Creative Development

Growing a child's unique gifts.

Back to School with Highly Sensitive Kids

Do you think highly sensitive kids can thrive at school?

Going back to school can be exciting and scary simultaneously. Of course, if you’re a highly sensitive child that means something totally different (Past PT Blog). You are more sensitive to sounds, more likely to feel the pressure to make new friends, and oftentimes more anxious about meeting up with the same troublemakers (i.e. bullies) from last year. So what as an informed and intelligent adult can you do to lessen your children’s fears? Of course, this is the million dollar question, which has different answers for every child.

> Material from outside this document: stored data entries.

-- ==== Sys2Proof/Machine/PeerMessages.lean ====
section
/-! DEFINITION. Flits as they arrive, and the messages of a peer that no row of its own brings: closing a session, the exchange as a tree re-forms, enrolment
and catch-up as the sponsor and the joiner see them, an abort passed on, a resynchronisation asked for (R348, R355-R357, R361, R368, R372, R377). -/
namespace Sys2Proof.Machine

/-- TYPE of the flits that carry a message (Table 15.2); a record of a catch-up is replication (DESIGN CHOICE, log 232). -/
def peerType : PeerMessage → Nat
  | .closes | .holds .. | .asksCatchup _ | .joins _ => 2
  | .record .. => 3
  | .aborts _ => 4
  | .asksResync => 6

/-- The scope 1 records of some partitions, each that is replicated, and the end of the catch-up (R361 step 4). -/
def State.sendCatchup (s : State) (k : Nat) (parts : List Nat) : State :=
  let rows := s.ge.lines.filter fun e => parts.contains (linePart e.1) && isReplicated (lineHandle e.1) e.2
  (rows.foldl (fun s e => s.sendOn k (.catchupRecord k e.1 e.2)) s).sendOn k (.catchupDone k)

/-- JOIN_SN cleared, in the committed state too (R361). -/
def State.clearJoin (s : State) : State :=
  [R.FVL0_JOIN_SN_LO, R.FVL0_JOIN_SN_HI].foldl (fun s f =>
    { s.set f 0 with gt.flash.regs := Sparse.set f.reset s.gt.flash.regs f.key 0 }) s

/-- Is the peer over a link the joiner this sponsor admits (R361)? Over a ring or trunk link, as R360 has it. -/
def State.admitsPeer (s : State) (k : Nat) : Bool :=
  s.enrolled && s.linkUp k && decide (2 ≤ k) && isTreeLink k && s.joinSerial != 0 &&
  s.get (R.FVL_PEER_SN_LO k) + 2 ^ 32 * s.get (R.FVL_PEER_SN_HI k) == s.joinSerial

/-- The sponsor's side of an enrolment (R361): the secret, DOMAIN_ID, domain time, the epochs and schedules, the scope 1 records of the partitions the joiner has;
JOIN_SN is cleared. -/
def State.admitJoiner (s : State) (k : Nat) (parts : List Nat) : State :=
  let s := (s.created.map (·.1)).foldl (fun s p => s.openEpoch p) s
  let epochs := s.created.map fun e => (e.1, e.2.epoch, e.2.epSeq, e.2.epPending)
  ((s.sendOn k (.sponsor k s.dm.secret s.dm.id s.domainTime epochs)).sendCatchup k parts).clearJoin

/-- The highest sequence a neighbour says it holds. -/
def heldBy {n : Nat} (xs : List (Fin n × Nat)) (k : Nat) : Nat := ((xs.find? fun x => x.1.val == k).map (·.2)).getD 0

/-- What a neighbour is missing is sent again (R368, R372): this member's own messages above the highest it holds of them, and each partition's schedule or
cancellation of a higher sequence. A schedule already open here goes with the epoch it opened. -/
def State.resendMissing (s : State) (k : Nat) (origins : List (Fin 4096 × Nat)) (schedules : List (Fin 1024 × Nat)) : State :=
  let from_ := heldBy origins (s.get R.FVL0_MEMBER_NO)
  let s := (s.dm.originated.filter fun m => from_ < m.1).foldl (fun s m => s.sendOn k (.replication k m.1 m.2.1 m.2.2)) s
  (s.parts.filter fun e => heldBy schedules e.1 < e.2.epSeq).foldl (fun s e =>
    let x := e.2
    s.sendOn k (
      if x.epCancelled then .cancel k e.1 x.epSeq
      else match x.epPending with
        | some (ts, tov) => .schedule k e.1 x.epSeq ((x.epoch + 1) % 2 ^ 32) ts tov
        | none => .schedule k e.1 x.epSeq x.epoch x.epTs x.epTov)) s

/-- A command forwarded here that its origin's host aborts (R377): staged, it ends with ABORTED, DETAIL 1; running, at its next boundary as R100 has it. -/
def State.abortForwarded (s : State) (k tag : Nat) : State :=
  let hit : Cmd → Bool := fun c => c.peer == some (k, tag)
  let gone := s.hq.staged.filter hit
  let s : State := { s with hq.staged := s.hq.staged.filter fun c => !hit c }
  let s := gone.foldl (fun s c => s.endStaged c stAborted 1) s
  (s.running.filter fun e => e.2.cmd.any hit).foldl (fun s e => s.endAt e.1 stAborted 1) s

/-- What a message of a peer does. -/
def State.hear (s : State) (k : Nat) : PeerMessage → State
  | .closes => s.linkDown k 3
  | .holds origins schedules => if s.enrolled ∧ isTreeLink k ∧ s.linkUp k then s.resendMissing k origins schedules else s
  | .asksCatchup parts => if s.enrolled ∧ isTreeLink k ∧ s.linkUp k then s.sendCatchup k (parts.map (·.val)) else s
  | .joins parts => if s.admitsPeer k then s.admitJoiner k (parts.map (·.val)) else s
  | .record part handle line => if s.dm.catchup ∧ isReplicated handle.toNat line then s.takeReplica part handle.toNat line else s
  | .aborts tag => if isForwardLink k then s.abortForwarded k tag else s
  | .asksResync => if isPartnerLink k ∧ s.get R.PAIR_ROLE = 1 then s.startResync else s

/-- A record of a catch-up that needs a fence waits as a replicated one does (R366). -/
def State.mustWait (s : State) : PeerMessage → Bool
  | .record part handle line => s.fenceWaits (lineKey part handle.toNat) line
  | .closes | .holds .. | .asksCatchup _ | .joins _ | .aborts _ | .asksResync => false

/-- FLIT_RECEIVE (R355-R357): a good flit is delivered in order on its VC, and its TYPE tells whether the peer is ready; one that fails FEC or
its tag is resent. Four tag failures within 1 ms take the link down. A direction whose counter is used up ratchets its key first. The last flit of a message
completes it, and the member does what it says. -/
def execFlitReceive (k : Fin 8) (f : Flit) (s : State) : Result :=
  if !s.linkOpen k ∨ f.brings.any s.mustWait then .next s
  else
    let s := s.updLink k Link.ratchetRx
    let l := s.link k
    let bs := fitBytes 256 f.bytes
    let s := (s.countSat (R.FVL_FEC_CORR k) f.corrected).resend k f.resend
    if !f.fecOk then .next s
    else if !flitOk l.rxKey l.rxSalt l.rxCount bs then
      let recent := ((s.link k).tagFails ++ [s.quartz]).filter fun t => s.quartz < t + 1000000
      let s := ((s.updLink k fun l => { l with tagFails := recent }).countSat (R.FVL_TAG_FAIL k)).raise (pgFVL k) 2
      .next (if 4 ≤ recent.length then s.linkDown k 2 else s)
    else
      let s := s.updLink k fun l =>
        ({ l with rxCount := l.rxCount + 1, lastFlit := s.quartz, capacity := f.capacity.getD l.capacity }).deliver bs
          (flitCrypt l.rxKey l.rxSalt l.rxCount (slice 2 242 bs))
      let s := if flitType bs = 0 then s else s.count (R.FVL_RX_FLITS k)
      let s := (s.set (R.FVL_PEER_READY k) (b2n (flitType bs != 1))).settleLink k
      .next (match f.brings with
        | some m => if flitEnd bs ∧ flitType bs = peerType m then s.hear k m else s
        | none => s)

end Sys2Proof.Machine
end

What I can do is give you some tips today, and get you on your way.

Three Tips for Today

In my mentoring program for sensitive kids, Jackson, age nine is starting a new school and is apprehensive of going. He’s excited for the after-school activities but feels super nervous about whether he’ll like it or not. His mom, Jennifer, found this new school after Jackson was bullied and his prior school fumbled the handling of it.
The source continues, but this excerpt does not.